Post-Employment Benefits:

a) Defined Contribution Plans

A defined contribution plan is a post-employment benefit plan under which the Company pays specified contributions
to a separate entity. The Company makes specified monthly contributions towards Provident Fund and Pension
Scheme. The Company's contribution is recognized as an expense in the Profit and Loss Statement during the
period in which the employee renders the related service.

b) Defined Benefit Plans

For defined benefit plans in the form of Gratuity Fund, the company is maintaining gratuity fund with Life Insurance
Corporation of India, premium paid to Life Insurance Corporation of India is debited to Profit and Loss account for
the respected accounting period in which they occur.

12. Borrowing Cost: -

Borrowing costs that are attributable to the acquisition, construction or production of a qualifying asset are capitalized
as part of cost of such asset till such time the asset is ready for its intended use or sale. A qualifying asset is an asset
that necessarily requires a substantial period of time to get ready for its intended use or sale.
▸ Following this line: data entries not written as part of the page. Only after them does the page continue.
/-- The pair at 2 names the record, s9 is 8. -/
def gBox : Group := scal g0 [(2, 0x10000), (9, 8)]
def fBox : Fields := word .w96 0 8 2 8 8 8
def obj0 (phase count left : Nat) (bytes : Int) : List Byte :=
  ({ valid := true, phase := BitVec.ofNat 32 phase, count := count, left := left, bytes := bytes } : Obj).toBytes

/-- The device with the record, and object 0 of the block. -/
def boxDev (recs : List RecLine) : State :=
  { fieldDev gBox with
    mem := Mem.wrBytes (Mem.wrBytes tables 0x10000 box128) (sliceKey 0 7936) (obj0 0 1 1 0)
    nodes := [(0, { core0 with recs := recs })] }
def boxRun : List (Nat × List Piece) := okOf [] ((boxDev [line128]).check gBox recordUse 192 [(0, (boxDev [line128]).readSP gBox 2)])

theorem mix_same (n : Nat) (l : List Byte) : mixWords n l l = (List.range 24).flatMap (fun i => (l.drop (8 * i)).take 8) := by simp [mixWords]

theorem boxRun_bytes : (boxDev [line128]).viewNow 1 gBox (boxRun.flatMap (·.2)) = box128 := by decide +kernel

/-- What the statement asks of the record's shape. -/
def shapeB (f : Fields) (k : CmdKind) : Bool :=
  let s := boxDev [line128]
  let h := shapeOfBytes ((List.range 24).flatMap (fun i => (box128.drop (8 * i)).take 8))
  s.baseSpace gBox (BitVec.ofNat 64 h.base) == 0 && h.bad (k = .load) (k = .gather []) (s.readS gBox f.b).toInt == 0 &&
    decide (f.b.toNat < 128) && decide ((s.readS gBox f.e).toNat + h.last ≤ s.scrSize gBox) && !s.baseField gBox (BitVec.ofNat 64 h.base) &&
    (List.range 32).all (fun L => decide ((s.readS gBox f.e).toNat + (L * h.sp + h.rb) ≤ s.scrSize gBox))

theorem witness_CopyIssue :
    (∀ c ∈ [Instr.tcopy, .tcopys, .gather], Ready (c fBox) (boxDev []) gBox ∧ Ready (c fBox) (boxDev [line128]) gBox) ∧
    (∃ l, (boxDev []).check gBox recordUse 192 [(0, (boxDev []).readSP gBox fBox.a)] = .ok l) ∧
    (Ready (.tcopy { fBox with e := 9 }) (boxDev []) gBox ∧ ((boxDev []).readS gBox 9).toNat % 16 ≠ 0) ∧
    (((boxDev []).readS gBox fBox.e).toNat % 16 = 0 ∧ (boxDev []).cachedRec gBox.owner gBox.ctx ((boxDev []).readSP gBox fBox.a).toNat = none) ∧
    ((boxDev [line128]).check gBox recordUse 192 [(0, (boxDev [line128]).readSP gBox fBox.a)] = .ok boxRun ∧
      (boxDev [line128]).cachedRec gBox.owner gBox.ctx ((boxDev [line128]).readSP gBox fBox.a).toNat = some line128 ∧
      record (boxDev [line128]) gBox line128 (boxRun.flatMap (·.2)) =
        (List.range 24).flatMap (fun i => (box128.drop (8 * i)).take 8) ∧
      (∀ k ∈ [CmdKind.load, .store, .gather []], shapeB fBox k = true) ∧
      ((boxDev [line128]).obj gBox.block fBox.h.toNat).any (·.valid) = true ∧ gBox.eng.copyQ.length < 8) ∧
    (∀ c ∈ [Instr.trf, .bclose, .bwait], Ready (c F) (base g0) g0) ∧ g0.eng.batches.length < 32 ∧ F.d.toNat < 128 ∧ (Ready (.bclose { F with d := 127 }) (base g0) g0 ∧ (127 : BitVec 8).toNat < 128) ∧
    (wrapGt ((base g0).opA g0 (rowBwait F) F 0) g0.sys.batchseq = false ∧ wrapGe g0.sys.batchdone ((base g0).opA g0 (rowBwait F) F 0) = true) ∧
    (let g := { scal g0 [(0, 1)] with sys := { g0.sys with batchseq := 1 } }
     Ready (.bwait F) (base g) g ∧ wrapGt ((base g).opA g (rowBwait F) F 0) g.sys.batchseq = false ∧
      wrapGe g.sys.batchdone ((base g).opA g (rowBwait F) F 0) = false) ∧
    (let g := scal g0 [(0, 1)]
     Ready (.bwait F) (base g) g ∧ wrapGt ((base g).opA g (rowBwait F) F 0) g.sys.batchseq = true) := by
  refine ⟨fun c hc => ⟨?_, ?_⟩, ⟨_, ok_of [] (by decide +kernel)⟩, ⟨ready_of (by decide +kernel), by decide +kernel⟩, by decide +kernel,
    ⟨ok_of [] (by decide +kernel), by decide +kernel, by unfold record; rw [show (boxDev [line128]).own.cur = 1 from rfl, boxRun_bytes, if_pos (by decide +kernel)]; exact mix_same _ _, by decide +kernel, by decide +kernel, by decide⟩,
    ready_all (c := fun (c : Fields → Instr) => c F) (by decide +kernel), by decide, by decide,
    ⟨ready_of (by decide +kernel), by decide⟩, by decide +kernel, ⟨ready_of (by decide +kernel), by decide +kernel, by decide +kernel⟩, ready_of (by decide +kernel), by decide +kernel⟩
  · exact ready_all (c := fun (c : Fields → Instr) => c fBox) (s := boxDev []) (g := gBox) (by decide +kernel) c hc
  · exact ready_all (c := fun (c : Fields → Instr) => c fBox) (s := boxDev [line128]) (g := gBox) (by decide +kernel) c hc

/-- A load of the box by group 1, in its FIFO or under way; slot 1 discards it where it is guarded. -/
def cmd (gs : Nat) (run : Bool) (left : List Nat) : Cmd :=
  { cmdOf 1 g0 .load F with id := 6, rcd := box128, org := [0, 0, 0, 0, 0], n := 128, gs := gs, run := run, left := left }
def gCmd (gs : Nat) : Group := { g0 with ctl := { g0.ctl with guards := 4 }, eng := { g0.eng with copyQ := [cmd gs false [0]] } }

theorem witness_CopyEngine :
    (let s := (fieldDev g0).modNode 0 (fun n => { n with fetching := [(0x10000, 1, 1)] })
     (s.node 0).fetching = (0x10000, 1, 1) :: [] ∧ s.acquiring 1 s.own.ids = false) ∧
    (∀ n ∈ [0, 1], (base (gCmd n)).group 1 = some (gCmd n) ∧ (gCmd n).visitor = none ∧ (gCmd n).eng.copyQ = cmd n false [0] :: [] ∧
      (∀ d ∈ (base (gCmd n)).cmds, d.gid = 1 → d.run = true)) ∧
    ((base (gCmd 1)).guardOf (cmd 1 false [0]) = 2 ∧ ∀ d ∈ ([] : List Cmd), d.id ≠ (cmd 1 false [0]).id) ∧
    ((base (gCmd 0)).guardOf (cmd 0 false [0]) ≠ 2 ∧ (base (gCmd 0)).nextServed g0.owner = some 1 ∧
      ((base (gCmd 0)).cmds.filter (fun d => d.node = g0.owner && d.run)).length < 64) ∧
    (let s := { fieldDev g0 with cmds := [cmd 0 true [0]] }
     s.cmds.find? (fun d => d.id = (cmd 0 true [0]).id) = some (cmd 0 true [0]) ∧ (cmd 0 true [0]).run = true ∧ 0 ∈ (cmd 0 true [0]).left ∧
       s.pieceReady (cmd 0 true [0]) 0 = true) ∧
    (let s := { base g0 with cmds := [cmd 0 true []] }
     s.cmds.find? (fun d => d.id = (cmd 0 true []).id) = some (cmd 0 true []) ∧ (cmd 0 true []).run = true ∧ (cmd 0 true []).left = []) :=
  ⟨⟨rfl, by decide +kernel⟩, fun n hn => ⟨rfl, rfl, rfl, fun d hd => by simp [base, dev, State.reset] at hd⟩, ⟨by decide +kernel, fun d hd => by simp at hd⟩, by decide +kernel,
    ⟨rfl, rfl, by decide, by decide +kernel⟩, rfl, rfl, rfl⟩

/-- The device with object 0 valid, in a phase, with a count of 2 and arrivals and bytes left. -/
def objDev (g : Group) (phase left : Nat) (bytes : Int) : State := { base g with mem := Mem.wrBytes [] (sliceKey 0 7936) (obj0 phase 2 left bytes) }
def theObj (phase left : Nat) (bytes : Int) : Obj := { valid := true, phase := BitVec.ofNat 32 phase, count := 2, left := left, bytes := bytes }
/-- s1 is 1, s2 the largest count of bytes that abexp takes, s3 a count that abinit refuses. -/
def gO : Group := scal g0 [(1, 1), (2, 0x7FFFFFFF), (3, 65536), (4, 65535)]

theorem witness_Objects :
    gO.visitor = none ∧ (objDev gO 1 1 0).block gO.block = some blk ∧ (objDev gO 1 1 0).obj gO.block 0 = some (theObj 1 1 0) ∧
    (objDev gO 1 0 (-1)).obj gO.block 0 = some (theObj 1 0 (-1)) ∧ (objDev gO 1 2 0).obj gO.block 0 = some (theObj 1 2 0) ∧
    (∀ p ∈ [(4, 65535), (1, 1)], Ready (.abinit { F with b := p.1 }) (objDev gO 1 2 0) gO ∧
      ((objDev gO 1 2 0).opB gO (rowAbinit { F with b := p.1 }) { F with b := p.1 } 0).toNat = p.2) ∧
    (∀ p ∈ [(3, 65536), (0, 0)], Ready (.abinit { F with b := p.1 }) (objDev gO 1 2 0) gO ∧
      ((objDev gO 1 2 0).opB gO (rowAbinit { F with b := p.1 }) { F with b := p.1 } 0).toNat = p.2) ∧
    (∀ s ∈ [objDev gO 1 1 0, objDev gO 1 0 (-1)], Ready (.abarv F) s gO ∧ s.unreleased s.own.cur s.own.ids 1 = false) ∧
    (Ready (.abexp { F with b := 2 }) (objDev gO 1 2 0) gO ∧
      (0 : Int) + (((objDev gO 1 2 0).opB gO (rowAbexp { F with b := 2 }) { F with b := 2 } 0).toNat : Int) < 2 ^ 31) ∧
    (∀ p ∈ [(0, true), (1, false)], Ready (.abwait { F with b := p.1 }) (objDev gO 1 2 0) gO ∧ wrapGt (theObj 1 2 0).phase ((objDev gO 1 2 0).readS gO p.1) = p.2) ∧
    blk.badObj.getLsbD 0 = false ∧
    (∀ c ∈ [Instr.abarv, .abexp, .abwait], Ready (c F) (base gO) gO) ∧ ((base gO).obj gO.block 0).any (fun o => !o.valid) = true ∧
    (Ready (.gset { F with a := 7, b := 1 }) (base gO) gO ∧ (7 : BitVec 8).toNat < 8 ∧ NoMatrixWaits (base gO) gO.owner ∧ gO.ctl.livem ≠ 0 ∧
      (gO.settleHead gO.eng.copyQ).1 = []) := by
  refine ⟨rfl, by decide +kernel, by decide +kernel, by decide +kernel, by decide +kernel, fun p hp => ⟨?_, ?_⟩, fun p hp => ⟨?_, ?_⟩,
    fun s hs => ⟨?_, ?_⟩, ⟨ready_of (by decide +kernel), by decide +kernel⟩, fun p hp => ⟨?_, ?_⟩, by decide, ready_all (c := fun (c : Fields → Instr) => c F) (by decide +kernel),
    by decide +kernel, ready_of (by decide +kernel), by decide, (by unfold NoMatrixWaits; decide +kernel), by decide, by decide +kernel⟩
  · exact ready_all (c := fun (p : BitVec 8 × Nat) => Instr.abinit { F with b := p.1 }) (s := objDev gO 1 2 0) (g := gO) (by decide +kernel) p hp
  · exact (by decide +kernel : ∀ p ∈ [((4 : BitVec 8), 65535), (1, 1)], ((objDev gO 1 2 0).opB gO (rowAbinit { F with b := p.1 }) { F with b := p.1 } 0).toNat = p.2) p hp
  · exact ready_all (c := fun (p : BitVec 8 × Nat) => Instr.abinit { F with b := p.1 }) (s := objDev gO 1 2 0) (g := gO) (by decide +kernel) p hp
  · exact (by decide +kernel : ∀ p ∈ [((3 : BitVec 8), 65536), (0, 0)], ((objDev gO 1 2 0).opB gO (rowAbinit { F with b := p.1 }) { F with b := p.1 } 0).toNat = p.2) p hp
  · rcases List.mem_cons.mp hs with h | h
    · rw [h]; exact ready_of (by decide +kernel)
    · rw [List.mem_singleton.mp h]; exact ready_of (by decide +kernel)
  · rcases List.mem_cons.mp hs with h | h
    · rw [h]; decide +kernel
    · rw [List.mem_singleton.mp h]; decide +kernel
  · exact ready_all (c := fun (p : BitVec 8 × Bool) => Instr.abwait { F with b := p.1 }) (s := objDev gO 1 2 0) (g := gO) (by decide +kernel) p hp
  · exact (by decide +kernel : ∀ p ∈ [((0 : BitVec 8), true), (1, false)], wrapGt (theObj 1 2 0).phase ((objDev gO 1 2 0).readS gO p.1) = p.2) p hp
All other borrowing costs
are recognized as an expense in the period in which they are incurred.

13. Earnings Per Share: -

Basic earnings per share are calculated by dividing the net profit or loss for the period attributable to equity shareholders
by the weighted average number of equity shares outstanding during the period.

For the purpose of calculating diluted earnings per share, the net profit or loss for the period attributable to equity
shareholders and the weighted average number of Shares outstanding during the period are adjusted for the effects of
all dilutive potential equity shares. The same has been disclosed at the end of the Statement of Profit and Loss separately.

14. Taxes on Income: -

Tax expense comprises both current and deferred taxes. Current tax is provided for on the taxable profit of the year
at applicable tax rates.

Deferred taxes on income reflect the impact of timing difference between taxable income and accounting income for
the year and reversal of timing differences of earlier years if any.

The Company has Policy of offsetting deferred tax asset and deferred tax liabilities as it is a legally enforceable right to
set off assets against liabilities representing current tax and it relates to same governing taxation laws.

Deferred tax assets and liabilities are measured using the tax rates and tax law that have been enacted or substantively
enacted by the Balance Sheet date.

15. Impairment of Assets: -

Pursuant to "AS-28 Impairment of Assets" issued by the Central Government under the Companies (Accounting Standard)
Rules 2006 for determining Impairment in the carrying amount of fixed assets, the management has concluded that
since recoverable amount of fixed Assets is not less than its carrying amount, therefore no provision is required for
impairment in respect of fixed Assets owned by the Company.